Sometimes I would go along with my grandfather to do “chores,” which was the name for all the work that went on around the farm. When I returned each summer to Louisville, my mother would not let me refer to anything I did around the house as a chore, telling me it wasn’t that hard to do, so I have always associated the word with farm work. I preferred doing chores with Joe, however, who was more fun than my grandfather. He treated me as an equal, telling me what “we” were going to have to do next and sometimes asking my opinion about things. I was always thrilled when I got the answer right. Joe would say “That’s right,” as if that was as extraordinary a fact as my age.
Most of Anna Laurie’s work kept her confined to the house with the children, though she let me come and visit and talk with her. I marveled that so many people lived in the small house, though I never thought about why that might be. When Joe came home to take a nap or do work around the house, she would go out on the farm to do chores. I joined her whenever we went to pick damson plums from the orchard. We would take several buckets with us and my grandfather would pay us a quarter for each bucket we filled. Anna Laurie made me be careful as I climbed up into a plum tree, holding my bucket for me till I got up.
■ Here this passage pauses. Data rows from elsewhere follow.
/-- Where an engine executes the instruction: WATCH of a shared-memory address arms the watch and clears its latch, and traps elsewhere;
TIMEAT of a pair with nanoseconds below 1,000,000,000 arms the wake time, the next instant within 131,072 s ahead, or sets the latch at once
where the pair lies in the past; a nanosecond value above is illegal; TIMEAT with FN 1 disarms and clears. WAIT, where no sleep state is
requested, completes where a selected condition holds or none is selected, else the engine waits, and completes once one holds. The time
latch sets once the counter has reached the wake time. On E0 with MODE set at keeper level WAIT begins the sleep entry.
[05_bj24_instructions.md; 27_power_states.md] -/
def Obligations.WatchesWakeTimesAndWaits : Prop :=
  (∀ (e : Eng) (ra : Reg) (s : State) (a : Nat), a = (reg (eng s e) ra).toNat → Runs s e 1 [ra] →
    (0x80000 ≤ a → a < 0x100000 →
      exec (.watch e ra) s = .next (after s (setEng s e { eng s e with watch := some (a - 0x80000), watchL := false }) e)) ∧
    (a < 0x80000 ∨ 0x100000 ≤ a → (eng s e).tip = false → loadsOut (eng s e) = false →
      ∃ t, exec (.watch e ra) s = .next t ∧ Trapped s t e 3 (wd a) 0)) ∧
  (∀ (e : Eng) (ra : Reg) (s : State) (p t0 : Nat), p = pairVal (eng s e) ra → t0 = s.time.sec * 1000000000 + s.time.ns →
    pairOk ra = true → Runs s e 1 [ra, ra + 1] →
    (p % 2 ^ 30 < 1000000000 → ∃ t, exec (.timeat e ra) s = .next t ∧ OnlyEngine s t e ∧
      (∀ k, reg (eng t e) k = reg (eng s e) k) ∧ flags (eng t e) = flags (eng s e) ∧ GoesOnAt (eng t e) ((eng s e).pc + 1) ∧
      engRest { eng t e with wake := none, timeL := false } = engRest { eng s e with wake := none, timeL := false } ∧
      ((eng t e).wake = none → (eng t e).timeL = true) ∧
      (∀ i, t0 < i → i ≤ t0 + 131072 * 1000000000 → i % (262144 * 1000000000) = p / 2 ^ 30 * 1000000000 + p % 2 ^ 30 →
        (eng t e).wake = some (i / 1000000000, i % 1000000000)) ∧
      ∀ w n, (eng t e).wake = some (w, n) → (eng t e).timeL = false ∧ w % 2 ^ 18 = p / 2 ^ 30 % 2 ^ 18 ∧ n = p % 2 ^ 30 ∧
        t0 < w * 1000000000 + n ∧ w * 1000000000 + n ≤ t0 + 131072 * 1000000000) ∧
    (1000000000 ≤ p % 2 ^ 30 → (eng s e).tip = false → loadsOut (eng s e) = false →
      ∃ t, exec (.timeat e ra) s = .next t ∧ Trapped s t e 1 (encR 0x3a 0 ra 0 0) 0)) ∧
  (∀ (e : Eng) (s : State), Runs s e 1 [] →
    exec (.timeatDisarm e) s = .next (after s (setEng s e { eng s e with wake := none, timeL := false }) e)) ∧
  (∀ (e : Eng) (s : State) (w n : Nat), live s = true → (eng s e).wake = some (w, n) → w < s.time.sec ∨ (w = s.time.sec ∧ n ≤ s.time.ns) →
    exec (.timeLatchSet e) s = .next (setEng s e { eng s e with wake := none, timeL := true })) ∧
  (∀ (e : Eng) (c : BitVec 4) (s : State) (some1 : Bool),
    some1 = ((c.getLsbD 0 && pk (eng s e)) || (c.getLsbD 1 && (eng s e).watchL) || (c.getLsbD 2 && (eng s e).timeL) ||
      (c.getLsbD 3 && !(eng s e).frames.isEmpty)) →
    (Runs s e 1 [] → e.val ≠ 0 ∨ rdF s fPWR_MODE_SLEEP = 0 →
      (c = 0 ∨ some1 = true → exec (.wait e c) s = .next (after s s e)) ∧
      (c ≠ 0 → some1 = false → exec (.wait e c) s = .next (setEng s e { eng s e with st := .waiting, conds := c.toNat }))) ∧
    (live s = true → (eng s e).st = .waiting → (eng s e).step = false → (eng s e).gated = false → (eng s e).sleeping = false → (eng s e).conds = c.toNat → some1 = true →
      exec (.waitWake e) s = .next (after s (setEng s e { eng s e with st := .running, conds := 0 }) e))) ∧
  ∀ (c : BitVec 4) (s : State), Runs s 0 1 [] → rdF s fPWR_MODE_SLEEP ≠ 0 → (eng s 0).kp = true →
    exec (.wait 0 c) s = .next (requestPair (setEng s 0 { eng s 0 with st := .waiting, conds := 0, sleeping := true })
      (rdF s fPWR_MODE_SLEEP) (rdF s fPWR_LEVEL_REQ))

/-- Where an engine executes it with no far load outstanding and TIP clear, TRAP n takes cause 0x10 + n with n as detail 1, and an illegal
encoding cause 1 with word 0, and word 1 where its OP has two words, as details: the record holds pc, fl, cause and level, and the engine
goes on at tp + 4c at keeper level with TIP set. With TIP set the trap is a double trap: the engine fails with event 0x040_010. RTT at
keeper level takes the pc, the flags and the level from the record and clears TIP, and at user level takes the privilege trap. A sample due
notes the pc of the instruction that reached the interval, or with TIP set is dropped and counted; the sample trap has that pc as detail 1,
the skid and the dropped count in its record; with TIP set the sample is dropped and counted. An uncorrectable error in its next instruction
word fails the engine with event 0x040_011; a single-bit error is counted as corrected. [04_engines_and_lanterns.md;
05_bj24_instructions.md] -/
def Obligations.TrapsSaveAndReturnRestores : Prop :=
  (∀ (e : Eng) (n : BitVec 4) (s : State), Runs s e 1 [] → loadsOut (eng s e) = false →
    ((eng s e).tip = false → ∃ t, exec (.trap e n) s = .next t ∧ Trapped s t e (0x10 + n.toNat) (wd n.toNat) 0) ∧
    ((eng s e).tip = true → exec (.trap e n) s =
      .next (failEngine (emit s 0x040010 (e.val + 256 * (0x10 + n.toNat)) (eng s e).pc.toNat (dataW s e 0x7ff8).toNat) e 0x040010))) ∧
  (∀ (e : Eng) (w0 w1 : Word) (s : State), bjRun e w0 w1 = none → (eng s e).tip = false → loadsOut (eng s e) = false →
    (opOf w0 ≠ 8 → Runs s e 1 [] → ∃ t, exec (.illegalEncoding e w0 w1) s = .next t ∧ Trapped s t e 1 w0 0) ∧
    (opOf w0 = 8 → Runs s e 2 [] → ∃ t, exec (.illegalEncoding e w0 w1) s = .next t ∧ Trapped s t e 1 w0 w1)) ∧
  (∀ (e : Eng) (s : State), Runs s e 1 [] →
    ((eng s e).kp = true → ∃ t, exec (.rtt e) s = .next t ∧ OnlyEngine s t e ∧ (eng t e).tip = false ∧
      (eng t e).pc = dataW s e 0x7ff8 &&& 0x7fff ∧ (eng t e).past = false ∧
      flags (eng t e) = ((dataW s e 0x7ff9).getLsbD 0, (dataW s e 0x7ff9).getLsbD 1, (dataW s e 0x7ff9).getLsbD 2, (dataW s e 0x7ff9).getLsbD 3) ∧
      (eng t e).nr = (dataW s e 0x7ff9).getLsbD 4 ∧ (eng t e).kp = (dataW s e 0x7ffa).getLsbD 5 ∧
      (∀ k, reg (eng t e) k = reg (eng s e) k) ∧
      engRest' { eng t e with kp := true, tip := false } = engRest' { eng s e with kp := true, tip := false }) ∧
    ((eng s e).kp = false → (eng s e).tip = false → loadsOut (eng s e) = false →
      ∃ t, exec (.rtt e) s = .next t ∧ Trapped s t e 2 (encR 0x3d 0 0 0 0) 0)) ∧
  (∀ (e : Eng) (s : State), live s = true → sampleDue s e = true →
    ((eng s e).tip = false →
      exec (.sampleIntervalExpiry e) s = .next (setEng s e { eng s e with noted := some ((eng s e).lastPc, 0), count := 0 })) ∧
    ((eng s e).tip = true →
      exec (.sampleIntervalExpiry e) s = .next (setEng s e { eng s e with count := 0, dropped := (eng s e).dropped + 1 }))) ∧
  (∀ (e : Eng) (s : State) (pc : Word) (k : Nat), able s e = true → loadsOut (eng s e) = false → (eng s e).noted = some (pc, k) →
    ((eng s e).tip = true →
      exec (.sampleTrap e) s = .next (setEng s e { eng s e with noted := none, dropped := (eng s e).dropped + 1 })) ∧
    ((eng s e).tip = false → ∃ t, exec (.sampleTrap e) s = .next t ∧ dataW t e 0x7ff8 = (eng s e).pc ∧
      dataW t e 0x7ff9 = wd (flWord (eng s e)) ∧ dataW t e 0x7ffa = wd (0xa + 32 * b2n (eng s e).kp + 256 * k) ∧ dataW t e 0x7ffb = pc ∧
      dataW t e 0x7ffc = 0 ∧ dataW t e 0x7ffd = wd (eng s e).dropped ∧ (eng t e).dropped = 0 ∧ (eng t e).noted = none ∧
      (eng t e).tip = true ∧ (eng t e).kp = true ∧ (eng t e).cause = 0xa ∧ (eng t e).pc = wd (((eng s e).tp.toNat + 0x28) % 32768) ∧
      (∀ r, reg (eng t e) r = reg (eng s e) r) ∧ (∀ j, j ≠ e.val → eng t j = eng s j) ∧ { t with engs := s.engs, data := s.data } = s)) ∧
  ∀ (e : Eng) (s : State),
    (able s e = true → exec (.imemEccError ⟨e, false⟩) s = .next (failEngine (emit2 s 0x040011 e (eng s e).pc.toNat) e 0x040011)) ∧
    (live s = true → exec (.imemEccError ⟨e, true⟩) s = .next (count s 1 kEngEcc e))

/-- Once a SET of ECTL has been accepted: RUN = 1 sets RUN and starts a STOPPED engine at its entry and level, unless it is gated or its
lantern's domain has failed; RUN = 0 makes a running or waiting one drain, which reads STOPPED once its far accesses and waits are over;
STEP makes a STOPPED engine run the instruction at its pc by that instruction's own meaning, and a NOP there leaves it STOPPED at the next
pc; where its word holds an uncorrectable error the engine fails; CLRFAIL makes a FAILED engine STOPPED with registers, flags, pc, tp and
TIP cleared at keeper level. LDGO with GO: while a transfer runs WHY reads 4; else the first failed check sets REFUSED and WHY, and without
one the transfer runs, BUSY. At its end, while MEM runs, its lines are counted as read, the bytes stand in the target, the accumulator is
extended by their SHA-384, and LDSTAT reads DONE; a failed seal raises the seal fault at a line of it. [04_engines_and_lanterns.md] -/
def Obligations.EnginesStartStopStepAndLoad : Prop :=
  (∀ (b : Eng) (l : Lan) (k : Fin 8) (v : Word) (s s' : State), accept s b false (ectlAddr l k) v = some s' →
    (v.getLsbD 0 = true → v.getLsbD 1 = false → v.getLsbD 3 = false → exec (.engineRun b l k v) s =
      .next (startEngine (setSample (wrF s' fENG_ECTL_RUN 1 l (0x20 * k.val)) l k v) l k)) ∧
    (v.getLsbD 0 = false → v.getLsbD 1 = false → v.getLsbD 3 = false → ∀ x, x = setSample (wrF s' fENG_ECTL_RUN 0 l (0x20 * k.val)) l k v →
      (eng x (engOf l k)).st = .running ∨ (eng x (engOf l k)).st = .waiting →
      exec (.engineStop b l k v) s =
        .next (setEng x (engOf l k) { eng x (engOf l k) with st := .draining, conds := 0, sleeping := false, step := false })) ∧
    (v.getLsbD 1 = true → v.getLsbD 3 = false → ∀ x e, x = setSample s' l k v → e = Fin.ofNat 192 (engOf l k) →
      (eng x e).st = .stopped → (eng x e).gated = false → (dom x (14 + l.val)).failed = false →
      ∀ y bad, y = settleSample (setEng x e { eng x e with st := .running, step := true }) e →
      (∃ t, runNext e bad y = .next t ∧ exec (.engineStep b l k ⟨v, false, bad⟩) s = .next t) ∧
      ((eng y e).past = false → exec (.engineStep b l k ⟨v, true, bad⟩) s = .next (fetchFails y e)) ∧
      (live x = true → (eng x e).get = none → (eng x e).out = none → (eng x e).far = [] → (eng x e).noted = none → sampleDue x e = false →
        (eng x e).past = false → imemW x e (eng x e).pc.toNat = encR 0x3e 0 0 0 0 → ∃ t, exec (.engineStep b l k ⟨v, false, bad⟩) s = .next t ∧
          (eng t e).st = .stopped ∧ (eng t e).step = false ∧ GoesOnAt (eng t e) ((eng x e).pc + 1) ∧ OnlyEngine x t e ∧
          (∀ j, reg (eng t e) j = reg (eng x e) j) ∧ flags (eng t e) = flags (eng x e))) ∧
    (v.getLsbD 3 = true → ∀ x e, x = setSample s' l k v → e = engOf l k → (eng x e).st = .failed →
      exec (.clrfail b l k v) s = .next (setEng x e
        { setFl (eng x e) 0 with regs := [], pc := 0, tp := 0, past := false, st := .stopped, tip := false, kp := true }))) ∧
  (∀ (s : State) (l : Lan) (k : Fin 8) (e : Nat), e = engOf l k → (eng s e).st = .stopped → (eng s e).gated = false →
    (dom s (14 + l.val)).failed = false → startEngine s l k = setEng s e { eng s e with
      pc := wd (rdF s fENG_EENTRY_ENTRY l (0x20 * k.val)), kp := !onF s fENG_EENTRY_USER l (0x20 * k.val), st := .running,
      past := false, conds := 0 }) ∧
  (∀ (e : Eng) (s : State), live s = true → (eng s e).st = .draining → (eng s e).gated = false → (eng s e).far = [] →
    (eng s e).get = none → (eng s e).out = none → exec (.engineStopped e) s = .next (setEng s e { eng s e with st := .stopped })) ∧
  (∀ (b : Eng) (l : Lan) (v : Word) (s s' : State), accept s b false (fAddr fENG_LDGO_ACC l 0) v = some s' → v.getLsbD 2 = true →
    (∀ x, tget (fun _ => none) s'.load l = some x → exec (.loaderGo b l v) s = .next (wrF s' fENG_LDSTAT_WHY 4 l)) ∧
    (tget (fun _ => none) s'.load l = none → ∀ x, x = loadOf s' l (v.toNat % 4) →
      (loadWhy s' l x ≠ 0 → exec (.loaderGo b l v) s =
        .next (wrF (wrF s' fENG_LDSTAT_STATE 3 l) fENG_LDSTAT_WHY (loadWhy s' l x) l)) ∧
      (loadWhy s' l x = 0 → exec (.loaderGo b l v) s = .next
        { wrF (wrF s' fENG_LDSTAT_STATE 1 l) fENG_LDSTAT_WHY 0 l with load := tset (fun _ => none) s'.load l (some x) }))) ∧
  ∀ (l : Lan) (s : State) (x : Load) (bs : List Byte), tget (fun _ => none) s.load l = some x → live s = true → memRuns s = true →
    bs = dramRead s x.src (64 * x.lines) →
    (∀ y, y = extend (loadBytes (countLines s 0 x.src (64 * x.lines) false) l x.target x.emask x.off bs) x.acc (sha384 (nums bs)) → exec (.loaderDone l true) s =
      .next (wrF (wrF { y with load := tset (fun _ => none) y.load l none } fENG_LDSTAT_STATE 2 l) fENG_LDSTAT_WHY 0 l)) ∧
    exec (.loaderDone l false) s =
      .next (sealFault (takeFree s).2 0x400010 (x.src + 64 * ((takeFree s).1 % x.lines)) 0)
She climbed up after me and found a secure branch opposite me to nestle into. We would start picking, with Anna Laurie picking four or five times faster than I did. I would look around for a plum, then pick it. Anna Laurie would have one hand moving towards a cluster of plums while the other hand was emptying three or four plums into the bucket. Occasionally, she would drop three of four plums in my bucket and give me a big smile.
Her smile is one of my mental snapshots. She had a wide mouth and her teeth glistened white. She had very pronounced cheekbones which seemed to stand out even more when she smiled. To this day, I notice the cheekbones of women. She wore a bright bandanna around her black hair. I suppose that today I would describe her eyes as sultry, though that certainly was not a word that came to my mind in 1945. I simply noticed that her eyes were different from any I had ever seen. She wore ragged jeans and a flowered blouse. Back then, even my grandmother made “sun dresses,” as she called them, out of the feed bags, which had bright designs for that very purpose.